* _WHAT IS EXPECTED_
Output exactly the lines below, starting with the line that has "def startRekey (i" and going on through the line that has "salt := k.salt, icTx", both included, and no other lines.
#####
/-! Rekeys (R235, R236). -/

/-- The REKEY element of a rekey, its key left as zeros for KEY_INSERT (R221, R324). -/
def rekeyElem (k : RekeySt) (kgen : Nat) : List Byte :=
  element EL.REKEY ([byteOf (bitIf k.aes256 7 + kgen)] ++ List.replicate (if k.aes256 then 32 else 16) 0 ++ beBytes 4 k.salt)

/-- A rekey starts: a new key and salt are drawn, REKEY_PENDING is set and REKEY is put up for sending; with REKEY_PENDING set nothing happens
(R235, R240). A random source that fails draws no key (R328). -/
def startRekey (i : Nat) (s : State) : State :=
  let a := assoc s i
  if a.c.state ≠ CST.ACTIVE ∨ a.c.rekeyPending then s
  else
    let (st, out, _, s1) := runJob (i % 16)
      { Job.zero with op := OP.KEYGEN, sel := SEL.CURRENT, index := i, param := bitIf a.c.aes256 1 } s
    if st ≠ JST.OK then s1
    else
      let k : RekeySt := ⟨out.take 40, a.c.aes256, beAt out 40 4, 0, sfn s⟩
      let a1 := assoc s1 i
      ownFrame .rekey i [] (setAssoc i { a1 with c := { a1.c with rekeyPending := true }, rekey := some k } s1)

/-- A rekey completes when a unit under the new key has verified (R236): the old key moves to previous, and counters restart. -/
def completeRekey (i ic : Nat) (s : State) : State :=
  let a := assoc s i
  match a.rekey with
  | none => s
  | some k =>
    let c := a.c
    let c2 := { c with
      keyPrev := c.key, saltPrev := c.salt, icRxPrev := c.icRx, prevValid := true, kgen := (c.kgen + 1) % 8, key := k.key
      salt := k.salt, icTx := 0, exhausted := false, icRx := ic, replay := 1, rekeyPending := false, aes256 := k.aes256 }
    let s1 := setAssoc i { a with
      c := c2, rekey := none, keySfn := sfn s, prevUntil := sfn s + getF s .asc ASC_CFG.REKEY_HOLD
      warned := false, reserved := 0, asked := 0 } s
    setMac { s1.mac with frames := s1.mac.frames.filter (fun f => !(decide (f.kind = .rekey) && decide (f.index = i))) } s1

/-! Protecting the module's frames (R218, R219, R243, R253). -/

/-- The next FSEQ of an association, four bits in narrowband, and the state with it used. -/
def nextFseq (i : Nat) (wave : Wave) (s : State) : Nat × State :=
  let c := ctx s i
  (if wave = .nb then c.fseqTx % 16 else c.fseqTx, setCtx i { c with fseqTx := (c.fseqTx + 1) % 256 } s)

/-- LEN of a frame with one unit of `n` plaintext bytes. -/
def unitLen (flood : Bool) (wave : Wave) (n : Nat) : Nat := (if flood then 4 else 0) + 8 + n + tagLen (decide (wave = .nb))

/-- The ENCRYPT job of a unit to an association (R219): `inner` for an INNER unit of a SESSION record (R261). -/
def unitJob (c : Ctx) (i ftype : Nat) (wave : Wave) (flood inner : Bool) (innerSec : Bool) (fseq : Nat) (plain : List Byte) : Job :=
  let narrow := if inner then c.nb && !c.bb else decide (wave = .nb)
  let t := tagLen narrow
  let len := if inner then 8 + plain.length + t else unitLen flood wave plain.length
  let w := if inner then 2 else if wave = .nb then 0 else 1
  let ty := if flood then FT.FLOOD else ftype
  let sec := bitIf innerSec 7 + c.kgen
  { Job.zero with
    op := OP.ENCRYPT, tag16 := !narrow, dir := 1, sel := SEL.CURRENT, kgen := c.kgen, index := i, hlen := 12, plen := plain.length
    hdr := unitAad ty w i fseq len plain.length sec 0, payload := plain }
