-- ==== Sys2Proof/Machine/Sign.lean ====
section
/-!
DEFINITION. Sys2Proof/Machine/Sign.lean: SHA-256 (FIPS 180-4), and ECDSA and ECDH over P-256 (FIPS 186-4, SP 800-56A), as R86, R430, R431, R444 and
R447 name them.
-/
namespace Sys2Proof.Machine

/-! SHA-256. -/

/-- The first 64 primes, whose roots give the constants. -/
def shaPrimes : List Nat :=
  [2, 3, 5, 7, 11, 13, 17, 19, 23, 29, 31, 37, 41, 43, 47, 53, 59, 61, 67, 71, 73, 79, 83, 89, 97, 101, 103, 107, 109, 113, 127, 131] ++
  [137, 139, 149, 151, 157, 163, 167, 173, 179, 181, 191, 193, 197, 199, 211, 223, 227, 229, 233, 239, 241, 251, 257, 263, 269, 271, 277,
   281, 283, 293, 307, 311]

/-- The largest number whose `k`th power does not exceed `v`, by its bits from bit `n - 1` down. -/
def rootBits (k v : Nat) : Nat → Nat → Nat
  | 0, r => r
  | n + 1, r => rootBits k v n (if (r + 2 ^ n) ^ k ≤ v then r + 2 ^ n else r)

/-- The first 32 bits of the fraction of a prime's `k`th root. -/
def rootFraction (k p : Nat) : Nat := rootBits k (p * 2 ^ (32 * k)) 37 0 % 2 ^ 32

/-- The round constants. -/
def shaK : List Nat := shaPrimes.map (rootFraction 3)

/-- The initial hash value. -/
def shaInit : List Nat := (shaPrimes.take 8).map (rootFraction 2)

/-- A 32-bit word rotated right. -/
def rotr32 (n v : Nat) : Nat := v / 2 ^ n + v % 2 ^ n * 2 ^ (32 - n)

/-- The next words of a message schedule. -/
def shaExtend : Nat → List Nat → List Nat
  | 0, w => w
  | n + 1, w =>
    let x (i : Nat) : Nat := w.getD (w.length - i) 0
    let s0 := rotr32 7 (x 15) ^^^ rotr32 18 (x 15) ^^^ (x 15 / 8)
    let s1 := rotr32 17 (x 2) ^^^ rotr32 19 (x 2) ^^^ (x 2 / 1024)
    shaExtend n (w ++ [(x 16 + s0 + x 7 + s1) % 2 ^ 32])

/-- One round: the eight working words, a constant and a schedule word. -/
def shaRound (h : List Nat) (k w : Nat) : List Nat :=
  let v (i : Nat) : Nat := h.getD i 0
  let s1 := rotr32 6 (v 4) ^^^ rotr32 11 (v 4) ^^^ rotr32 25 (v 4)
  let ch := (v 4 &&& v 5) ^^^ ((2 ^ 32 - 1 - v 4) &&& v 6)
  let t1 := v 7 + s1 + ch + k + w
  let s0 := rotr32 2 (v 0) ^^^ rotr32 13 (v 0) ^^^ rotr32 22 (v 0)
  let maj := (v 0 &&& v 1) ^^^ (v 0 &&& v 2) ^^^ (v 1 &&& v 2)
  [(t1 + s0 + maj) % 2 ^ 32, v 0, v 1, v 2, (v 3 + t1) % 2 ^ 32, v 4, v 5, v 6]

/-- The hash value after a block of 64 bytes. -/
def shaBlock (h : List Nat) (b : List Byte) : List Nat :=
  let w := shaExtend 48 ((List.range 16).map (fun i => beAt b (4 * i) 4))
  let r := (shaK.zip w).foldl (fun a e => shaRound a e.1 e.2) h
  (h.zip r).map (fun e => (e.1 + e.2) % 2 ^ 32)

/-- The hash value after `n` blocks. -/
def shaBlocks : Nat → List Nat → List Byte → List Nat
  | 0, h, _ => h
  | n + 1, h, l => shaBlocks n (shaBlock h (l.take 64)) (l.drop 64)

/-- SHA-256 of a string of bytes. -/
def sha256 (l : List Byte) : List Byte :=
  let zeros := (119 - l.length % 64) % 64
  let m := l ++ [0x80] ++ List.replicate zeros 0 ++ beBytes 8 (l.length * 8)
  (shaBlocks (m.length / 64) shaInit m).flatMap (beBytes 4)

/-! P-256. -/

/-- The field prime. -/
def pP : Nat := 2 ^ 256 - 2 ^ 224 + 2 ^ 192 + 2 ^ 96 - 1

/-- The order of the group. -/
def pN : Nat := 0xFFFFFFFF00000000FFFFFFFFFFFFFFFFBCE6FAADA7179E84F3B9CAC2FC632551

/-- The coefficient b of the curve y² = x³ − 3x + b. -/
def pB : Nat := 0x5AC635D8AA3A93E7B3EBBD55769886BC651D06B0CC53B0F63BCE3C3E27D2604B

/-- The base point. -/
def pG : Nat × Nat :=
  (0x6B17D1F2E12C4247F8BCE6E563A440F277037D812DEB33A0F4A13945D898C296, 0x4FE342E2FE1A7F9B8EE7EB4A7C0F9E162BCE33576B315ECECBB6406837BF51F5)

/-- A power modulo `m`, by the bits of the exponent from bit `n - 1` down. -/
def powMod (m b e : Nat) : Nat → Nat → Nat
  | 0, a => a
  | n + 1, a => powMod m b e n (if e.testBit n then a * a % m * b % m else a * a % m)

/-- The inverse modulo a 256-bit prime. -/
def invMod (m v : Nat) : Nat := powMod m (v % m) (m - 2) 256 1

/-- The sum of two points of the curve; none is the point at infinity. -/
def pAdd (a b : Option (Nat × Nat)) : Option (Nat × Nat) :=
  match a, b with
  | none, q => q
  | p, none => p
  | some (x1, y1), some (x2, y2) =>
    if x1 = x2 ∧ (y1 + y2) % pP = 0 then none
    else
      let l := if x1 = x2 then (3 * x1 * x1 + (pP - 3)) * invMod pP (2 * y1) % pP
        else (y2 + pP - y1) * invMod pP (x2 + pP - x1) % pP
      let x3 := (l * l + (pP - x1) + (pP - x2)) % pP
      some (x3, (l * (x1 + pP - x3) + (pP - y1)) % pP)

/-- A multiple of a point, by the bits of the factor from bit `n - 1` down. -/
def pMul (k : Nat) (p : Option (Nat × Nat)) : Nat → Option (Nat × Nat) → Option (Nat × Nat)
  | 0, a => a
  | n + 1, a => pMul k p n (if k.testBit n then pAdd (pAdd a a) p else pAdd a a)

/-- The point that a public key x ‖ y of 64 bytes names, when it lies on the curve. -/
def pPoint (key : List Byte) : Option (Nat × Nat) :=
  let x := beAt key 0 32
  let y := beAt key 32 32
  if key.length = 64 ∧ x < pP ∧ y < pP ∧ y * y % pP = (x * x * x + (pP - 3) * x + pB) % pP then some (x, y) else none

/-- A public key x ‖ y of a private key. -/
def publicKey (d : Nat) : List Byte :=
  match pMul d (some pG) 256 none with
  | some (x, y) => beBytes 32 x ++ beBytes 32 y
  | none => List.replicate 64 0

/-- Whether a signature r ‖ s of 64 bytes over a SHA-256 digest verifies against a public key. -/
def ecdsaOk (key digest sig : List Byte) : Bool :=
  let r := beAt sig 0 32
  let t := beAt sig 32 32
  match pPoint key with
  | none => false
  | some q =>
    if sig.length ≠ 64 ∨ r = 0 ∨ pN ≤ r ∨ t = 0 ∨ pN ≤ t then false
    else
      let w := invMod pN t
      let u1 := ofBE digest * w % pN
      let u2 := r * w % pN
      match pAdd (pMul u1 (some pG) 256 none) (pMul u2 (some q) 256 none) with
      | none => false
      | some (x, _) => decide (x % pN = r)

/-- The x-coordinate of the secret that a private key shares with a public key. -/
def ecdh (d : Nat) (key : List Byte) : List Byte :=
  match pMul d (pPoint key) 256 none with
  | some (x, _) => beBytes 32 x
  | none => List.replicate 32 0

end Sys2Proof.Machine
end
#####
* _SOLUTION_
def startRekey (i : Nat) (s : State) : State :=
  let a := assoc s i
  if a.c.state ≠ CST.ACTIVE ∨ a.c.rekeyPending then s
  else
    let (st, out, _, s1) := runJob (i % 16)
      { Job.zero with op := OP.KEYGEN, sel := SEL.CURRENT, index := i, param := bitIf a.c.aes256 1 } s
    if st ≠ JST.OK then s1
    else
      let k : RekeySt := ⟨out.take 40, a.c.aes256, beAt out 40 4, 0, sfn s⟩
      let a1 := assoc s1 i
      ownFrame .rekey i [] (setAssoc i { a1 with c := { a1.c with rekeyPending := true }, rekey := some k } s1)

/-- A rekey completes when a unit under the new key has verified (R236): the old key moves to previous, and counters restart. -/
def completeRekey (i ic : Nat) (s : State) : State :=
  let a := assoc s i
  match a.rekey with
  | none => s
  | some k =>
    let c := a.c
    let c2 := { c with
      keyPrev := c.key, saltPrev := c.salt, icRxPrev := c.icRx, prevValid := true, kgen := (c.kgen + 1) % 8, key := k.key
      salt := k.salt, icTx := 0, exhausted := false, icRx := ic, replay := 1, rekeyPending := false, aes256 := k.aes256 }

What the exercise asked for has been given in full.